除了MNIST数据集，我们为了做线性代数还需要一个Python库叫Numpy。如果你还没有安装Numpy，你可以从这里获取到。
在给出全部代码之前，让我先来解释下神经网路代码的核心特征(core feature)。重点是一个Network类，我们用来表示神经网络。下面的代码用来初始化Network对象:

class Network(object):
    def __init__(self, sizes):
        self.num_layers = len(sizes)
        self.sizes = sizes
        self.biases = [np.random.randn(y, 1) for y in sizes[1:]]
        self.weights = [np.random.randn(y, x) 
                        for x, y in zip(sizes[:-1], sizes[1:])]

在上述代码中，sizes列表包含了各个层中的神经元数目。例如，我们想创建一个第一层两个神经元，第二层三个神经元，最后一层一个神经元的Network对象。我们可以用如下代码:

net = Network([2, 3, 1])

Network对象中的偏置(biases)和权重(weights)均是使用Numpy库函数np.random.randn进行随机地初始化(期望为0标准差为1的随机高斯分布)。该随机初始化给我们的随机梯度下降（stochastic gradient descent）算法一个起始位置。在随后的章节我们将寻找更好对权重和偏置初始化的方法，但现在我们将用这种方法。记住，在Network初始化代码中我们假设第一层神经元是输入层(input layer)，省略对该层神经元偏置的设置，即偏置仅仅在其他层神经元的输出计算中设置。
谨记，偏置和权重存储在Numpy的列表矩阵中。例如，Numpy矩阵net.weight[1]存储第二层和第三层神经元链接的权重（并不是第一层和第二层，因为Python列表类型的索引号从0开始)。显然net.weight[1]有点冗长，让我们使用矩阵 $\omega$ 来代替。例如一个矩阵 $\omega_{jk}$ 表示第二层中第 $k^{th}$ 神经元和第三层中第 $j^{th}$ 神经元之间的链接权重。这 $j$ 和 $k$ 指示的次序看起来有些奇特，为什么不交换 $j$ 和 $k$ 的指示使看起来更舒适?这种用法的巨大优势是，它意味着第三层的神经元的激活向量可以表示为：

$\frac{1}{1+exp(-\sum_{j}\omega_{j}x_{j}-b)}(4)$

$a^{'}=\sigma (\omega a+b)(22)$
在这个公式中有相当多的事情，让我们一块一块来分解。

$a$ 是表示第二层神经元输入(activations)的向量。为了获取

$a^{'}$ 我们用矩阵

$\omega$ 乘上

$a$ 再加上偏置向量

$b$ 。我们将函数

$\sigma$ 元素方式化(element wish)

$\omega a+b$ 向量中的每项(这被称为矢量化函数

$\sigma$ )。和容易验证公式(22)和我们前面的公式(4)具有相同的结果（计算sigmoid神经网络的输出)。

练习

以组件的形式写出公式(22)，并验证是否与公式(4)一样对sigmoid网络的输出具有相同的输出。
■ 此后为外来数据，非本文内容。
-- ==== Sys2Proof/Machine/Link.lean ====
section
/-!
DEFINITION. The Cherek link (R68 to R101, R498): bonding, negotiation, INIT, flits, acknowledgement and replay, restripe,
standby and rotation, hold and loss.
-/
namespace Sys2Proof.Machine

/-- Frame time of a port in units of 0.1 ns. -/
def Dev.portFrame10 (d : Dev) (n : Nat) : Nat := frame10 (d.clauseOf (n / 8))
/-- FCNT of the frame sent now: the octet grid fixes its phase (R497), the same on every lane of the port (R71). -/
def Dev.frameNow (d : Dev) (n : Nat) : Nat := d.frameNo (n / 8) % 2048

/-! ### Loss and failure -/

/-- The port is lost (R93): LOST is set and the partner manager told. -/
def Dev.portLost (d : Dev) (n : Nat) (anew : Bool) : Dev :=
  let d1 := (d.orCsr n bPort 0x1C 16).tellLost n anew
  match (d.port n).partner with
  | some k => d1.retryOf n (d.ptn k).chipid
  | none => d1

/-- The port enters FAIL. Link state it holds is lost, without FS072 (DEDUCED from R93 and R95: FAIL keeps none of it). -/
def Dev.portFail (d : Dev) (n cause : Nat) : Dev :=
  let d1 := d.portDown n
  let d2 := if (d.port n).partner.isSome then d1.portLost n false else d1
  (d2.portClear n).modPort n (fun p => { st := .fail, failCause := cause, timer := some (d.dt + 1000000000), rotIdx := p.rotIdx })

/-- A protocol violation (R95). -/
def Dev.violation (d : Dev) (n : Nat) : Dev :=
  if (d.port n).st == .off then d
  else ((d.raise0 73 { kind := 3, inst := n }).orCsr n bPort 0x1C 64).portFail n 7

/-! ### Bonding (R57, R70) -/

/-- A lane fits the order and bonding key of the lanes accepted so far: the order it fixes. -/
def laneFits (p : Port) (x : Lane) (w i : Nat) : Option Bool :=
  let straight := x.farLidx == i
  let reversed := x.farLidx == w - 1 - i
  if (match p.bkey with | some b => b != x.farBkey | none => false) then none
  else match p.order with
    | some false => if straight then some false else none
    | some true => if reversed then some true else none
    | none => if straight then some false else if reversed then some true else none

/-- Accept lane `n + i`, which fits, under its index in the order it fixes (R57). With one lane both orders agree. -/
def Dev.portAccept (d : Dev) (n i : Nat) (r : Bool) : Dev :=
  let x := d.lane (n + i)
  d.modPort n (fun p => { p with
    accepted := p.accepted ||| 2 ^ x.farLidx, bkey := some x.farBkey, order := if d.portWidth n = 1 then some false else some r })

/-- Collect the ACTIVE lanes of a port in BOND; all accepted, it goes to NEG; an inconsistent lane fails it. From the end of the BOND timer
on no lane counts (R98). -/
def Dev.portCollect (d : Dev) (n : Nat) : Dev :=
  if (d.port n).st != .bond || due (d.port n).timer d.dt then d
  else
    let w := d.portWidth n
    let d1 := (List.range w).foldl (fun (a : Dev) i =>
      let p := a.port n
      let x := a.lane (n + i)
      if p.st != .bond || x.st != .active || (p.order.isSome && bit p.accepted (a.laneIx n (n + i))) then a
      else match laneFits p x w i with
        | none => a.portFail n 2
        | some r => a.portAccept n i r) d
    if (d1.port n).st == .bond && decide ((d1.port n).accepted = 2 ^ w - 1) && w != 0 then d1.portNeg n else d1

/-- BOND, then collect what is already ACTIVE. -/
def Dev.portRebond (d : Dev) (n : Nat) (fresh : Bool) : Dev := (d.portBond n fresh).portCollect n

/-- Every port of a departed partner that stands in BOND collects its lanes. -/
def Dev.collectAll (d : Dev) (ns : List Nat) : Dev := ns.foldl (fun a n => a.portCollect n) d

/-- Minimum lanes, and how many lanes of the port are ACTIVE. -/
def Dev.minLanes (d : Dev) (n : Nat) : Nat := d.cfgFld n bPort 0x10 11 5
def Dev.activeLanes (d : Dev) (n : Nat) : Nat := ((d.portLanes n).filter (fun l => (d.lane l).st == .active)).length

/-- To HOLD (R93); with enough lanes ACTIVE, straight on to BOND with the state kept (R97). -/
def Dev.portHold (d : Dev) (n : Nat) (timed : Bool) : Dev :=
  let d1 := (d.portDown n).modPort n (fun p => { p with
    st := .hold, timer := none, holdEnd := if timed then some (p.holdEnd.getD (d.dt + d.holdNs n)) else none
    resume := true, prop := none, farProp := none, plan := none })
  if d.minLanes n ≤ d1.activeLanes n && !due (d1.port n).holdEnd d.dt then d1.portRebond n false else d1

/-! ### Restripe (R91) -/

/-- Lanes that count as present, as a mask: ACTIVE ones (a woken lane is ACTIVE at once here). -/
def Dev.presentMask (d : Dev) (n : Nat) : Nat :=
  maskOf ((List.range (d.portWidth n)).filter (fun i => (d.lane (d.laneAt n i)).st == .active && bit (d.port n).accepted i))

/-- The standby is used, or there is none to use (R90): FS075. -/
def Dev.useStandby (d : Dev) (n : Nat) : Dev :=
  if d.cfgFld n bPort 0x10 10 1 = 1 ∧ 2 ≤ d.portWidth n ∧ !(d.port n).stbyUsed then
    let d1 := match (d.port n).stby with
      | some i => d.laneWake (d.laneAt n i)
      | none => d
    let d2 := (d1.modPort n (fun p => { p with stby := none, stbyUsed := true })).orCsr n bPort 0x1C 32
    let d3 := d2.raise0 75 { kind := 3, inst := n }
    match (d.port n).partner with | some k => d3.spareCheck k | none => d3
  else d

/-- Enter RESTRIPE: FS071 and the first proposal. -/
def Dev.portRestripe (d : Dev) (n : Nat) : Dev :=
  if (d.port n).st != .up then d
  else
    let d1 := (d.portDown n).raise0 71 { kind := 3, inst := n }
    let d2 := d1.useStandby n
    d2.modPort n (fun p => { p with
      st := .restripe, timer := some (d.dt + ceilDiv (64 * d.portFrame10 n) 10), plan := none, planAns := false, planRest := none
      prop := some { mask := d2.presentMask n, eff := (d.frameNow n + 4) % 2048 }, farProp := none, lanemapDue := true })

/-- Frames from `a` to `b` on the circle of 2,048. -/
def fcntAhead (a b : Nat) : Nat := (b + 2048 - a % 2048) % 2048

/-- Both ends propose one mask: with too few lanes the port holds (R91, R97). -/
def Dev.restripeAgree (d : Dev) (n : Nat) : Dev :=
  let p := d.port n
  match p.prop, p.farProp with
  | some a, some b => if a.mask = b.mask && decide (popCount a.mask 16 < d.minLanes n) then d.portHold n true else d
  | _, _ => d

/-- Both ends have sent the same MASK and EFF_FCNT is awaited. -/
def Dev.restripeAgreed (d : Dev) (n : Nat) : Bool :=
  match (d.port n).prop, (d.port n).farProp with
  | some a, some b => a.mask == b.mask
  | _, _ => false

/-- A LANEMAP received in RESTRIPE. -/
def Dev.restripeMap (d : Dev) (n : Nat) (f : LanemapFlit) : Dev :=
  let p := d.port n
  -- lanes it names that rest in QUIET are woken and count as present
  let woken := (List.range (d.portWidth n)).filter (fun i => bit f.mask i && (d.lane (d.laneAt n i)).st == .quiet)
  let d1 := woken.foldl (fun (a : Dev) i => a.laneWake (d.laneAt n i)) d
  let own := (match p.prop with | some x => x.mask | none => 0) ||| maskOf woken
  let eff0 := match p.prop with | some x => x.eff | none => f.eff
  if own = f.mask then
    -- the later of the two values
    let e := if fcntAhead f.now eff0 < 1024 ∧ fcntAhead f.now f.eff < fcntAhead f.now eff0 then eff0 else f.eff
    (d1.modPort n (fun p => { p with prop := some { mask := own, eff := e }, farProp := some { mask := f.mask, eff := f.eff }, lanemapDue := true })).restripeAgree n
  else
    let m := own &&& f.mask
    let soon := (d.frameNow n + 4) % 2048
    let later := fun a b => if fcntAhead f.now a < fcntAhead f.now b ∧ fcntAhead f.now b < 1024 then b else a
    let e := later (later f.eff eff0) soon
    (d1.modPort n (fun p => { p with prop := some { mask := m, eff := e }, farProp := some { mask := f.mask, eff := f.eff }, lanemapDue := true })).restripeAgree n

/-- A STATUS falls due now. -/
def Port.askStatus (p : Port) (nak : Bool) : Port := { p with statusDue := true, statusNak := p.statusNak || nak }

/-- Begin a planned change (R92): EFF_FCNT at least 8 frames ahead. -/
def Dev.planChange (d : Dev) (n mask : Nat) (rest : Option Nat) : Dev :=
  d.modPort n (fun p => { p with
    plan := some { mask := mask, eff := (d.frameNow n + 8) % 2048 }, planAns := false, planRest := rest, lanemapDue := true })

/-- A lane that is ACTIVE, accepted and carries no flits is added by a planned change; on an N+1 port whose standby is
used it becomes the standby (R92). -/
def Dev.addReturned (d : Dev) (n : Nat) : Dev :=
  let p := d.port n
  if p.st != .up || p.plan.isSome then d
  else match (List.range (d.portWidth n)).find? (fun i =>
      (d.lane (d.laneAt n i)).st == .active && bit p.accepted i && !bit p.txMask i && p.stby != some i) with
    | none => d
    | some i =>
      if d.cfgFld n bPort 0x10 10 1 = 1 ∧ p.stbyUsed then
        let d1 := (d.modPort n (fun p => { p with stby := some i, stbyUsed := false })).laneQuiet (d.laneAt n i)
        match p.partner with | some k => d1.spareCheck k | none => d1
      else d.planChange n (p.txMask ||| 2 ^ i) none

/-- EFF_FCNT is reached (R91, R92): striping switches. A planned change that the partner has not answered by then is dropped, and a standby
woken for it stays ACTIVE without flits (DESIGN CHOICE, log 119: the manual says only that the partner must answer). -/
def Dev.effFcnt (d : Dev) (n : Nat) : Dev :=
  let p := d.port n
  if p.st == .restripe then
    (match p.prop, p.farProp with
     | some a, some b =>
       if a.mask != b.mask || decide (popCount a.mask 16 < d.minLanes n) then d
       else
         let d1 := d.modPort n (fun p => { (p.askStatus true) with
           txMask := a.mask, rxMask := a.mask, prop := none, farProp := none, timer := none, st := .up
           nakOut := true, nakBy := some (d.dt + d.cfgFld n bPort 0x30 0 16), statusBy := some (d.dt + 1000) })
         ((d1.orCsr n bPort 0x1C 4).orCsr n bPort 0x1C 1).addReturned n
     | _, _ => d)
  else if p.st == .up then
    (match p.plan with
     | some a =>
       if !p.planAns then d.modPort n (fun p => { p with plan := none, planRest := none })
       else
         let d1 := d.modPort n (fun p => { p with
           txMask := a.mask, rxMask := a.mask, plan := none, planAns := false
           stby := match p.planRest with | some i => some i | none => p.stby
           rotIdx := p.planRest.getD p.rotIdx, planRest := none })
         (match p.planRest with
          | some i => d1.laneQuiet (d.laneAt n i)
          | none => d1).addReturned n
     | none => d)
  else d

/-- The next lane in ascending index order after `i`, among the lanes of a mask. -/
def nextLane (mask i : Nat) : Option Nat :=
  match (List.range 16).find? (fun j => decide (i < j) && bit mask j) with
  | some j => some j
  | none => (List.range 16).find? (bit mask)

/-- PORT_ROTATION (R92): the standby is woken and added, the next lane removed. -/
def Dev.rotate_ (d : Dev) (n : Nat) : Dev :=
  let p := d.port n
  let rot := d.cfgFld n bPort 0x38 0 16
  if p.st != .up || !due p.rotAt d.dt || rot = 0 then d
  else
    let d0 := d.modPort n (fun p => { p with rotAt := some (d.dt + 1000000 * rot) })
    match p.stby, p.plan with
    | some s, none =>
      (match nextLane p.txMask p.rotIdx with
       | some r => (d0.laneWake (d.laneAt n s)).planChange n (clearBits (p.txMask ||| 2 ^ s) (2 ^ r)) (some r)
       | none => d0)
    | _, _ => d0

/-- A LANEMAP flit (R91, R92). -/
def Dev.lanemap (d : Dev) (n : Nat) (f : LanemapFlit) : Dev :=
  let p := d.port n
  if p.st == .restripe then d.restripeMap n f
  else if p.st == .up then
    (match p.plan with
     | some a =>
       if f.mask = a.mask && f.eff = a.eff then d.modPort n (fun p => { p with planAns := true })
       else if f.mask != p.rxMask && decide (fcntAhead f.now f.eff < 8) then (d.portRestripe n).restripeMap n f else d
     | none =>
       if f.mask != p.rxMask && decide (fcntAhead f.now f.eff < 8) then (d.portRestripe n).restripeMap n f else d)
  else d

/-! ### What the lane layer tells the port -/

/-- A lane of the port is lost. In UP whatever lane it is (R91); a port that forms or rests has no row for it (R97). -/
def Dev.linkLaneLost (d : Dev) (l : Nat) : Dev :=
  match d.portOfLane l with
  | none => d
  | some n =>
    let i := d.laneIx n l
    match (d.port n).st with
    | .up => d.portRestripe n
    | .restripe => (d.modPort n (fun p => { p with
        prop := p.prop.map (fun a => { mask := clearBits a.mask (2 ^ i), eff := (d.frameNow n + 4) % 2048 }), lanemapDue := true })).restripeAgree n
    | .bond => d.modPort n (fun p => { p with accepted := clearBits p.accepted (2 ^ i) })
    | _ => d

/-- REST ends when every masked lane is ACTIVE (R96); the deskew is measured anew on the first frames (`Dev.deskew`). -/
def Dev.portUnrest (d : Dev) (n : Nat) : Dev :=
  let p := d.port n
  if p.st == .rest && (List.range (d.portWidth n)).all (fun i => !bit p.txMask i || (d.lane (d.laneAt n i)).st == .active) then d.portUp n else d

/-- A returned lane joins those the port counts on, where it fits their order and key; one that does not carries no flits (DESIGN CHOICE,
log 119: R57 and R70 speak of a port that forms). -/
def Dev.portReturn (d : Dev) (n l : Nat) : Dev :=
  match laneFits (d.port n) (d.lane l) (d.portWidth n) (l - n) with
  | some r => d.portAccept n (l - n) r
  | none => d

/-- A lane of the port has reached ACTIVE; `trained`: through training, with its index and key reported anew. From the end of HOLD_MS on it
does not count (R98). -/
def Dev.linkLaneUp (d : Dev) (l : Nat) (trained : Bool) : Dev :=
  match d.portOfLane l with
  | none => d
  | some n =>
    let p := d.port n
    let i := d.laneIx n l
    -- a standby that comes back through LOCK rests again (R90)
    let d := if trained && p.stby == some i && (p.st == .up || p.st == .rest) then d.laneQuiet l else d
    match p.st with
    | .bond => d.portCollect n
    | .hold => if d.minLanes n ≤ d.activeLanes n && !due p.holdEnd d.dt then d.portRebond n false else d
    | .rest => d.portUnrest n
    | .up => if !trained || bit p.txMask i || p.stby == some i then d else (d.portReturn n l).addReturned n
    | .restripe => if trained then d.portReturn n l else d
    | _ => d

/-- A port that enters UP restripes where a lane of its mask has been lost meanwhile (R91), and takes up lanes that have come (R92). -/
def Dev.upCheck (d : Dev) (n : Nat) : Dev :=
  let p := d.port n
  if p.st != .up then d
  else if (bitList p.txMask 16).any (fun i => !(([.active, .quiet, .deep] : List LaneSt).contains (d.lane (d.laneAt n i)).st)) then d.portRestripe n
  else
    (((d.portLanes n).filter (fun l => (d.lane l).st == .active && !bit p.accepted (d.laneIx n l))).foldl (fun (a : Dev) l => a.portReturn n l) d).addReturned n

/-- A lane changed state: a port in FAIL tries again (R71, R97). -/
def Dev.linkLaneChange (d : Dev) (l : Nat) : Dev :=
  match d.portOfLane l with
  | some n => if (d.port n).st == .fail && d.cfgFld n bPort 0x10 0 1 == 1 then d.portRebond n true else d
  | none => d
将这些记在脑海里，下面对Network输出的计算得程序编写就显得简单了。我们先来定义一个sigmoid函数:

def sigmoid(z):
    return 1.0/(1.0+np.exp(-z))

注意，当输入z是一个向量或者Numpy数组，Numpy自动应用sigmoid函数到每个元素上-这就是向量化的形式。
我们接着添加feedforward方式到Network类，实现输入一个a,返回相应的计算。该方法所做就是应用公式(22)到每层:

    def feedforward(self, a):
        """Return the output of the network if "a" is input."""
        for b, w in zip(self.biases, self.weights):
            a = sigmoid(np.dot(w, a)+b)
        return a

当然，我们想让Network类做的事情是学习。为此，我们给出SGD方式实现随机梯度下降。这里给出大妈。在其中有些地方有些难懂，但是接下来我会进行解释。

  def SGD(self, training_data, epochs, mini_batch_size, eta,
            test_data=None):
        """Train the neural network using mini-batch stochastic
        gradient descent.  The "training_data" is a list of tuples
        "(x, y)" representing the training inputs and the desired
        outputs.  The other non-optional parameters are
        self-explanatory.  If "test_data" is provided then the
        network will be evaluated against the test data after each
        epoch, and partial progress printed out.  This is useful for
        tracking progress, but slows things down substantially."""
        if test_data: n_test = len(test_data)
        n = len(training_data)
        for j in xrange(epochs):
            random.shuffle(training_data)
            mini_batches = [
                training_data[k:k+mini_batch_size]
                for k in xrange(0, n, mini_batch_size)]
            for mini_batch in mini_batches:
                self.update_mini_batch(mini_batch, eta)
            if test_data:
                print "Epoch {0}: {1} / {2}".format(
                    j, self.evaluate(test_data), n_test)
            else:
                print "Epoch {0} complete".format(j)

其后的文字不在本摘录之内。